## Task to carry out
Where the line containing "-- ==== Sys2Proof/Word.lean" appears in the records below, begin there and output each line verbatim through the last line.

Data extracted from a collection
/-- The line accesses of a copy: each part of a row that falls in one memory line (R285, R222). -/
def State.copyParts (s : State) (tenant die : Nat) (l : Layout) (b : W64) (size : Nat) : Tab Part :=
  let rows := ((List.range (l.n0 * l.n1)).map (fun k => (List.range l.rows).map (fun r => l.row b k r size))).flatten
  let mk := fun (a : Access) => { s.partOf tenant die a with range := none }
  ((rows.map (fun as => (linesOf mk as).map (·.2))).flatten.zipIdx).map (fun e =>
    (e.2, { e.1 with joint := (s.nextId, e.2) }))

/-- 0xF8 LRDEF: from k[KA] to k[KA+3], or from the scratchpad, whose full bits it does not wait on (R286). -/
def execLrdef (a : KArgs) (s : State) : Result :=
  match s.seqIssuer with
  | none => .next s
  | some i =>
    let put := fun (l : Layout) => if l.bad then s.seqFault i cLAYOUT_BAD
      else (s.updWg i.k (fun w => { w with cpy := { w.cpy with ly := w.cpy.ly.put (a.kd.toNat % 8) l } })).updSeq i (·.advance 1)
    let ka := a.ka.toNat
    if a.imm.toNat % 2 = 0 then .next (put ⟨i.x.reg ka, i.x.reg (ka + 1), i.x.reg (ka + 2), i.x.reg (ka + 3)⟩)
    else
      let addr := (i.x.reg ka).toNat % 2 ^ 32
      if addr % 32 != 0 then .next (s.seqFaultAt i ⟨cALIGN, 15, 0⟩ (BitVec.ofNat 64 addr))
      else
        match s.scratchCheck i.k i.w addr with
        | .error c => .next (s.seqFaultAt i ⟨c, 6, bits addr 25 21⟩ (BitVec.ofNat 64 addr))
        | .ok (m, off) =>
          let d := fun n => BitVec.ofNat 64 (((s.wg? m).map (fun w => w.scratch.bytes (off + 8 * n) 8)).getD 0)
          .next (put ⟨d 0, d 1, d 2, d 3⟩)

/-! ### The copies (R287 to R292) -/

/-- A layout record of a context; invalid until LRDEF (R274). -/
def Cpy.layout (c : Cpy) (n : Nat) : Layout := (c.ly.find n).getD ⟨0, 0, 0, 0⟩

/-- A copy enters Q0 and completes. -/
def State.enterCopy (s : State) (i : SeqIssue) (c : Copy) (ps : Tab Part) : State :=
  (s.launch (i.flight (.copy c) ps)).updSeq i (·.advance 1)

/-- The copy of an instruction with tile `n`, record and base. -/
def copyOf (kind : CopyKind) (n : Nat) (t : Tile) (keep bf16 : Bool) (l : Layout) (route : W64) (ka : Nat)
    (gens : List (Nat × Option (Nat × Nat))) : Copy :=
  ⟨kind, n, t.base, t.nl, keep, bf16, l, route, t.lines, [], gens, [], 0, ka⟩

/-- 0xF9 CPT: waits while the tile is filling or draining or the matrix engine holds it; clears its full bits (R288). -/
def execCpt (a : KArgs) (s : State) : Result :=
  match s.seqIssuer with
  | none => .next s
  | some i =>
    let n := a.imm.toNat % 64
    let b := i.x.reg a.ka.toNat
    let l := i.w.cpy.layout (a.kd.toNat % 8)
    match i.w.tiles.find n with
    | none => .next (s.seqFault i cTILE_UNDEF)
    | some t =>
      if !l.fits b t.nl then .next (s.seqFault i cLAYOUT_BAD)
      else if (s.tileState i.w n t).moving || s.heldByMatrix i.w n then .next (s.seqWait i .stall)
      else .next ((s.updWg i.k (fun w => w.clearFull t.lines)).enterCopy i (copyOf .cpt n t false false l b a.ka.toNat [])
        (s.copyParts i.w.tenant (dieOf i.k) l b 16))
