-- ==== Sys2Proof/Machine/Matrix.lean ====
section
/-!
DEFINITION. The matrix engine: formats, scales, products, accumulators (15_matrix R299 to R316).
-/
namespace Sys2Proof
namespace Machine

/-! ### Operands (R299, R300, Table 15-4) -/

/-- Element width in bits and native K of an element format of MMA and MMAG. -/
def elemFmt (code : Nat) : Option (Nat × Nat) :=
  match code with
  | 3 | 4 => some (16, 32)
  | 5 | 6 | 10 | 11 => some (8, 64)
  | 7 | 8 => some (6, 128)
  | 9 => some (4, 128)
  | 15 => some (2, 128)
  | _ => none

/-- RB: bytes of K packed elements of `w` bits. -/
def rowBytes (w k : Nat) : Nat := k * w / 8

/-- Lines of an operand of `r` rows. -/
def operandLines (r rb : Nat) : Nat := (r * rb + 127) / 128

/-- Fields of the format descriptor (Table 15-3). -/
def dK (d : W64) : Nat := bits d.toNat 31 16
def dMode (d : W64) : Nat := bits d.toNat 15 14
def dScf (d : W64) : Nat := bits d.toNat 13 12
def dBlb (d : W64) : Nat := bits d.toNat 11 10
def dBla (d : W64) : Nat := bits d.toNat 9 8
def dFb (d : W64) : Nat := bits d.toNat 7 4
def dFa (d : W64) : Nat := bits d.toNat 3 0

/-- The length of a block code: none, 16, 32, 64. -/
def blockLen (code : Nat) : Nat :=
  match code with
  | 0 => 0
  | c => 8 * 2 ^ c

/-- Does a block length leave K undivided? -/
def blockOdd (code k : Nat) : Bool := code != 0 && k % blockLen code != 0

/-- The descriptor cases of R301 for MMA and MMAG; the tile sizes apart. -/
def descBad (d : W64) : Bool :=
  match elemFmt (dFa d), elemFmt (dFb d) with
  | some (_, n), some (_, m) =>
    let k := dK d
    bits d.toNat 63 32 != 0 || n != m || !(k == n || 2 * k == n || 4 * k == n) || 2 ≤ dScf d ||
      (dScf d == 1 && (dBla d != 0 || dBlb d != 0)) || blockOdd (dBla d) k || blockOdd (dBlb d) k ||
      (dMode d == 2 && (!(dFa d == 10 || dFa d == 11) || !(dFb d == 10 || dFb d == 11) || dScf d != 1)) || dMode d == 3
  | _, _ => true

/-- The descriptor cases of R301 for MMAM. -/
def descBadM (d : W64) : Bool :=
  bits d.toNat 63 32 != 0 || bits d.toNat 11 0 != 0 || dScf d != 1 || dMode d != 3 ||
    !(dK d == 16 || dK d == 8 || dK d == 4)

/-- Element `k` of a packed row (R127, R129, R131, R133); +0 in the row of index 0xFFFF (R307). -/
def element (book : Tab Word) (fmt : Nat) (row : Option Nat) (k : Nat) : Num :=
  match row with
  | none => .fin false 0 0
  | some row =>
  match fmt with
  | 15 =>
    let code := row / 2 ^ (16 * (k / 8)) % 2 ^ 16
    vqNum (Tab.get 0 book (code % 256)).toNat code (k % 8)
  | 10 => let z := signed 8 (row / 2 ^ (8 * k)); .fin (z < 0) z.natAbs 0
  | 11 => .fin false (row / 2 ^ (8 * k) % 256) 0
  | c =>
    match fmtOf c with
    | some f => f.value (row / 2 ^ (f.width * k) % 2 ^ f.width)
    | none => .fin false 0 0
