-- ==== Sys2Proof/Machine/Dispatch.lean ====
section
/-!
DEFINITION. One arm per row of the opcode table: the meaning of each instruction and event.
-/
namespace Sys2Proof.Machine

open Sys2Proof
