/-- Table 8-5: BARA arrives, BARW waits while the quad's arrival of the phase stands, BARS does both; the arrival that is
the last expected one completes the phase: its number advances and every party's flag clears. An arrival waits for the quad's earlier
operations of Q2, Q3, Q4 and Q6, and that it does so at issue is the model's choice (log entry 19). A barrier that expects no quad raises BAR_MISUSE, and so does a second arrival in a phase
(R24, R180, R181). -/
def Claims.BarrierForms : Prop :=
  ∀ (s : State) (k q : Nat) (w : Wg) (x : Quad) (b : BitVec 4), s.Issues k q w x →
    let n := b.toNat
    let bar := Tab.get (⟨0, []⟩ : Barrier) w.bars n
    let expected := w.barq.getD n 0 + (if w.mseq.getLsbD n then 1 else 0) + (if w.cseq.getLsbD n then 1 else 0)
    let arrived : Tab Barrier := Tab.set ⟨0, []⟩ w.bars n
      (if bar.arrived.length + 1 = expected then ⟨bar.phase + 1, []⟩ else ⟨bar.phase, bar.arrived ++ [q]⟩)
    ((x.await.any (fun a => a.what == .bar)) = false →
      (w.barq.getD n 0 ≠ 0 → q ∉ bar.arrived → s.drained w.uid (.quad k q) releaseMask x.sup = true →
        (∃ t, exec (.bara b) s = .next t ∧ WgBecomes s t k { w with bars := arrived, quads := w.passing q }) ∧
        (bar.arrived.length + 1 = expected →
          ∃ t, exec (.bars b) s = .next t ∧ WgBecomes s t k { w with bars := arrived, quads := w.passing q }) ∧
        (bar.arrived.length + 1 ≠ expected →
          ∃ t y, exec (.bars b) s = .next t ∧ t.quad? k q = some y ∧ y.cl = x.cl.issued ∧ (y.await.any (fun a => a.what == .bar)) = true ∧
            ∃ v, t.wg? k = some v ∧ v.bars = arrived)) ∧
      (w.barq.getD n 0 ≠ 0 → q ∉ bar.arrived → s.drained w.uid (.quad k q) releaseMask x.sup = false →
        ∀ c ∈ ([.bara, .bars] : List (BitVec 4 → Instr)), ∃ t, exec (c b) s = .next t ∧ Waits s t k q x .stall) ∧
      (w.barq.getD n 0 ≠ 0 → q ∈ bar.arrived → ∀ c ∈ ([.bara, .bars] : List (BitVec 4 → Instr)), s.Raises k q x (c b) cBAR_MISUSE) ∧
      (w.barq.getD n 0 = 0 → s.Raises k q x (.bars b) cBAR_MISUSE)) ∧
    ((x.await.any (fun a => a.what == .bar)) = true →
      (q ∉ bar.arrived → ∃ t y, exec (.bars b) s = .next t ∧ QuadBecomes s t k q y ∧ Passes x y) ∧
      (q ∈ bar.arrived → exec (.bars b) s = .next s)) ∧
    (w.barq.getD n 0 ≠ 0 → q ∉ bar.arrived → ∃ t y, exec (.barw b) s = .next t ∧ QuadBecomes s t k q y ∧ Passes x y) ∧
    (w.barq.getD n 0 ≠ 0 → q ∈ bar.arrived → ∃ t, exec (.barw b) s = .next t ∧ Waits s t k q x .bar) ∧
    (w.barq.getD n 0 = 0 → ∀ c ∈ ([.bara, .barw] : List (BitVec 4 → Instr)), s.Raises k q x (c b) cBAR_MISUSE)

/-- CBARS: the first arrival of a phase fixes its id and another id raises BAR_MISUSE; an arrival that leaves no live quad of a
member without one completes the phase, and any other leaves the quad in a counted wait, which ends once the phase
number has advanced. It waits, at issue, for the quad's earlier operations of Q2, Q3, Q4 and Q6 (R182). -/
def Claims.ClusterBarrierForm : Prop :=
  ∀ (s : State) (k q : Nat) (w : Wg) (x : Quad) (id : BitVec 8), s.Issues k q w x →
    let c := Tab.get (⟨none, 0, []⟩ : CBar) s.sched.cbars w.unit
    let all := ∀ e ∈ s.wgs, e.2.unit = w.unit → ∀ z ∈ e.2.quads, z.2.live = true →
      (e.2.wgid, z.1) ∈ c.arrived ++ [(w.wgid, q)]
    let fixed := c.id = none ∨ c.id = some id.toNat
    ((∀ ph n m, x.await ≠ some ⟨.cbars ph, n, m⟩) →
      (fixed → s.drained w.uid (.quad k q) releaseMask x.sup = true →
        (all → ∃ t y, exec (.cbars id) s = .next t ∧ t.quad? k q = some y ∧ Passes x y ∧
          t.cbar w.unit = ⟨none, c.phase + 1, []⟩) ∧
        (¬ all → ∃ t y n, exec (.cbars id) s = .next t ∧ t.quad? k q = some y ∧ y.cl = x.cl.issued ∧ y.await = some ⟨.cbars c.phase, 0, n⟩ ∧
          t.cbar w.unit = ⟨some id.toNat, c.phase, c.arrived ++ [(w.wgid, q)]⟩)) ∧
      (fixed → s.drained w.uid (.quad k q) releaseMask x.sup = false →
        ∃ t, exec (.cbars id) s = .next t ∧ Waits s t k q x .stall) ∧
      (¬ fixed → s.Raises k q x (.cbars id) cBAR_MISUSE)) ∧
    ∀ ph n m, x.await = some ⟨.cbars ph, n, m⟩ →
      (c.phase ≠ ph → ∃ t y, exec (.cbars id) s = .next t ∧ QuadBecomes s t k q y ∧ Passes x y) ∧
      (c.phase = ph → exec (.cbars id) s = .next s)

/-- The meetings: of a gang (RDV, REGANG), of a workgroup at its barriers, and of a cluster. -/
def Obligations.MeetingForms : Prop := Claims.GangRendezvous ∧ Claims.BarrierForms ∧ Claims.ClusterBarrierForm
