theorem witness_FabricLinks :
    ((2 < 3 ∧ ([] : List (FabricMsg × Nat)).length ≤ 15) ∧
      upLink.up = true ∧ upLink.pending = [] ∧ upLink.beats = [] ∧ upLink.naks < 16 ∧ (sl 3 upLink).link 3 = upLink ∧
      (sl 3 upLink).host.ringUsed < (sl 3 upLink).host.ringSize) ∧
    ((flit (BitVec.ofNat 64 (2 ^ 26))).bad = true ∧ (flit (BitVec.ofNat 64 (3 * 2 ^ 24))).bad = true) ∧
    ((flit 0xFFF000).bad = false ∧ (flit 0xFFF000).kind = 0 ∧ (flit 0xFFF000).seq = upLink.expect ∧ (flit 1).bad = false ∧ (flit 1).kind = 0 ∧
      (flit 1).seq ≠ upLink.expect ∧ (flit 0x1000000).bad = false ∧ (flit 0x1000000).kind = 1) ∧
    ((flit 0x2FFF000).bad = false ∧ (flit 0x2FFF000).kind = 2 ∧ upLink.lastNak = some (flit 0x2FFF000).ack ∧ upLink.naks < 15 ∧
      ({ upLink with naks := 15 } : Link).naks = 15 ∧ upLink.lastNak ≠ some (flit 0x2000000).ack ∧ (flit 0x2000000).bad = false) ∧
    upLink.retry ≠ [] ∧ quiet.up = true ∧ quiet.retry = [] ∧ (s0.link 31).up = false ∧ 31 < 32 :=
  ⟨⟨by decide, rfl, rfl, rfl, by decide, rfl, by decide⟩, ⟨by rw [flit_bad]; decide, by rw [flit_bad]; decide⟩,
    ⟨by rw [flit_bad]; decide, by decide, by decide, by rw [flit_bad]; decide, by decide, by decide, by rw [flit_bad]; decide, by decide⟩,
    ⟨by rw [flit_bad]; decide, by decide, by decide, by decide, rfl, by decide, by rw [flit_bad]; decide⟩,
    List.cons_ne_nil _ _, rfl, rfl, rfl, by decide⟩
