-- ==== Sys2Proof/Laws/Step.lean ====
section
/-! SUPPORT. What a word's run and a step can do. -/

namespace Sys2Proof.Machine

theorem runWord_of_ok {w : Word} {i : Instr} (h : decode w = .ok i) (s : State) : runWord w s = exec i s := by
  simp [runWord, h]

theorem runWord_of_error {w : Word} {e : DecodeError} (h : decode w = .error e) (s : State) :
    runWord w s = .next (s.raiseError (errorStatus e)) := by
  simp [runWord, h]

/-- What a word that answers can have done: its command's effect, or an error. -/
theorem runWord_cases {w : Word} {s t : State} (h : runWord w s = .next t) :
    (∃ i, decode w = .ok i ∧ exec i s = .next t) ∨
    (∃ e, decode w = .error e ∧ t = s.raiseError (errorStatus e)) := by
  unfold runWord at h
  split at h
  · exact .inl ⟨_, ‹_›, perform_eq_exec _ s ▸ h⟩
  · simp only [Host.Outcome.next.injEq] at h
    exact .inr ⟨_, ‹_›, h.symm⟩

/-- An edge that passes does one of four things: reset, transfers with no command in flight, an answer to the command in
flight, or one more edge of it. -/
theorem step_cases {s t : State} (h : step s = .next t) :
    (s.rst = true ∧ t = s.resetEdge) ∨
    (s.rst = false ∧ s.inFlight = none ∧ t = s.transfer) ∨
    (∃ f, s.rst = false ∧ s.inFlight = some f ∧ s.completes f = true ∧ runWord f.word s.beginCompletion = .next t) ∨
    (∃ f, s.rst = false ∧ s.inFlight = some f ∧ s.completes f = false ∧ t = s.keepInFlight f) := by
  unfold step clockEdge at h
  split at h
  · simp only [Host.Outcome.next.injEq] at h
    exact .inl ⟨‹_›, h.symm⟩
  · have hr : s.rst = false := by simpa using ‹¬ s.rst = true›
    split at h
    · simp only [Host.Outcome.next.injEq] at h
      exact .inr (.inl ⟨hr, ‹_›, h.symm⟩)
    · rename_i f hf
      split at h
      · exact .inr (.inr (.inl ⟨f, hr, hf, ‹_›, h⟩))
      · simp only [Host.Outcome.next.injEq] at h
        exact .inr (.inr (.inr ⟨f, hr, hf, by simpa using ‹¬ s.completes f = true›, h.symm⟩))

/-- The pins that decide a command's acceptance. -/
theorem State.accepts_iff {s : State} :
    s.accepts = true ↔
      (s.cmdHeld = true ∨ s.edge.offer = true) ∧ s.stream ≠ [] ∧ s.rst = false ∧ s.inFlight = none ∧
        s.hasRoom = true := by
  simp [State.accepts, State.cmdValid, State.cmdReady, and_assoc]

/-- The pins that decide a response's transfer. -/
theorem State.takes_iff {s : State} :
    s.takes = true ↔ s.rst = false ∧ s.rspBuf ≠ [] ∧ s.edge.rspReady = true := by
  simp [State.takes, State.rspValid, State.rspReady, and_assoc]

/-- While a command is in flight none is accepted. -/
theorem State.accepts_of_inFlight {s : State} {f : Flight} (h : s.inFlight = some f) : s.accepts = false := by
  simp [State.accepts, State.cmdReady, h]

/-- A transfer moves responses from the buffer to the host and loses none. -/
theorem State.transfer_responses (s : State) :
    s.transfer.taken ++ s.transfer.rspBuf = s.taken ++ s.rspBuf := by
  cases h : s.rspBuf <;> by_cases ht : s.takes = true <;> simp [h, ht]

end Sys2Proof.Machine
end

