/-- Settles O42: the bound is part of the invariant, a full buffer has no room, and an edge only adds responses at the
end. -/
theorem fullResponseBufferAcceptsNoCommand : Obligations.FullResponseBufferAcceptsNoCommand := by
  refine fun s t hs h => ⟨step_keeps_buffer_bound hs.buffer h, fun hfull => ?_, fun hr => step_responses_grow hr h⟩
  have hready : s.cmdReady = false := by simp [State.cmdReady, State.hasRoom, hfull]
  exact ⟨hready, step_keeps_stream (by simp [State.accepts, hready]) h⟩

/-- Settles O45: a command accepted has its whole latency before it, and it is answered at the latest at the edge at which
its age reaches the bound. -/
theorem commandInFlightIsAnsweredWithinItsLatency : Obligations.CommandInFlightIsAnsweredWithinItsLatency := by
  refine ⟨fun s t f => step_accepts_age_zero, fun s f bound hs hf hage hbuild hop hscript => ?_⟩
  have hbound : bound = latencyBound s.cfg f.word := by
    by_cases h : ∃ i, decode f.word = .ok i ∧ IsBuild i
    · have ⟨i, hd, hi⟩ := h
      rw [hbuild h, latencyBound_of_isBuild s.cfg hd hi]
    · rw [hop h, latencyBound_of_not_isBuild s.cfg h]
  have hpos := one_le_latencyBound hs.cfg f.word
  exact run_answers_inFlight bound hs hf (by omega) (by omega) hscript

/-- Settles O53: each edge takes off the work what moves at it, at a fair one something moves, and a full buffer leaves no
room for a command in flight. -/
theorem everyFairEdgeMakesProgress : Obligations.EveryFairEdgeMakesProgress := by
  intro s t hs hr h
  have hwork := step_work hr h
  refine ⟨by omega, fun hoffer hready hfinish => step_work_lt_of_fair_edge hs hr hoffer hready hfinish h,
    fun hfull => ⟨?_, ?_⟩⟩
  · by_contra hf
    have hroom := hs.flight hf
    simp [hfull] at hroom
  · simpa [State.rspValid, hr] using State.rspBuf_ne_nil_of_full hs.cfg hfull

/-- Settles O36: each BUILD writes 8 times the unscaled step of its rule, from the state before it, and GET and QUANTIZE
read what it wrote. -/
theorem commandsSeeTheStateTheEarlierOnesLeft : Obligations.CommandsSeeTheStateTheEarlierOnesLeft := by
  refine fun s hn => ⟨fun idx byte => ?_, fun i idx x hi _ => ?_⟩
  · obtain ⟨tbl, hexec, hentries⟩ := exec_buildCustom_entries ((s.writeCustom idx byte).respond noResult)
    have hentry : tbl[idx].toNat = 8 * max 1 byte.toNat := by simpa using hentries hn idx
    exact ⟨_, _, exec_loadCustom idx byte s, hexec, hentry, exec_get_of_entry hn hentry⟩
  · obtain ⟨tbl, k, hexec, hentry, hlo, hhi, hdefault, hcustom⟩ := exec_build_unscaled hi hn idx
    refine ⟨_, hexec, k, hlo, hhi, hdefault, hcustom, exec_get_of_entry hn hentry, ?_⟩
    rw [exec_quantize_of_entry hentry hlo, roundedQuotient_eq, quotientMagnitude]

/-- Settles O39: the reset edge, a field each; both pins ask for `rst = 0`. -/
theorem resetEdgeClearsAndDiscards : Obligations.ResetEdgeClearsAndDiscards := by
  intro s hr
  exact ⟨by simp [State.cmdReady, hr], by simp [State.rspValid, hr], s.resetEdge, step_of_rst hr, rfl, by simp, rfl, rfl,
    s.resetEdge_cfg⟩

/-- Settles O40: the reset edge keeps the host's side, and a host whose command was not accepted holds it. -/
theorem resetEdgeMovesNothingOnTheChannels : Obligations.ResetEdgeMovesNothingOnTheChannels := by
  intro s t hr h
  rw [step_of_rst hr, Host.Outcome.next.injEq] at h
  subst h
  have hacc : s.accepts = false := by simp [State.accepts, State.cmdReady, hr]
  exact ⟨s.resetEdge_stream, s.resetEdge_taken,
    fun hvalid => State.cmdData_of_held (by simp [hvalid, hacc]) s.resetEdge_stream hvalid⟩

/-- Settles O49: the parameters are legal ones, and with nothing built, in flight or answered the rest holds of nothing. -/
theorem invariantHoldsAtReset : Obligations.InvariantHoldsAtReset :=
  { cfg := Tests.default_wf
    table := nofun
    buffer := Nat.zero_le _
    flight := fun hf => absurd rfl hf
    responses := nofun }

end
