-- ==== Sys2Proof/Word.lean ====
section
/-! DEFINITION. The machine's word and byte (00_scope.md R7, R9): every register value, address, pc value and immediate is a
32-bit bit vector, read as signed or unsigned by the rule that uses it; a memory cell is 8 bits. -/

namespace Sys2Proof

/-- A 32-bit value (`XLEN`, R7, R9). `BitVec.toInt` is the spec's `signed(v)`, `BitVec.toNat` its `unsigned(v)`. -/
abbrev Word := BitVec 32

/-- One byte of memory (R28). -/
abbrev Byte := BitVec 8

end Sys2Proof
end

## Written response
-- ==== Sys2Proof/Word.lean ====
section
/-! DEFINITION. The machine's word and byte (00_scope.md R7, R9): every register value, address, pc value and immediate is a
32-bit bit vector, read as signed or unsigned by the rule that uses it; a memory cell is 8 bits. -/

namespace Sys2Proof

/-- A 32-bit value (`XLEN`, R7, R9). `BitVec.toInt` is the spec's `signed(v)`, `BitVec.toNat` its `unsigned(v)`. -/
abbrev Word := BitVec 32

/-- One byte of memory (R28). -/
abbrev Byte := BitVec 8

end Sys2Proof
end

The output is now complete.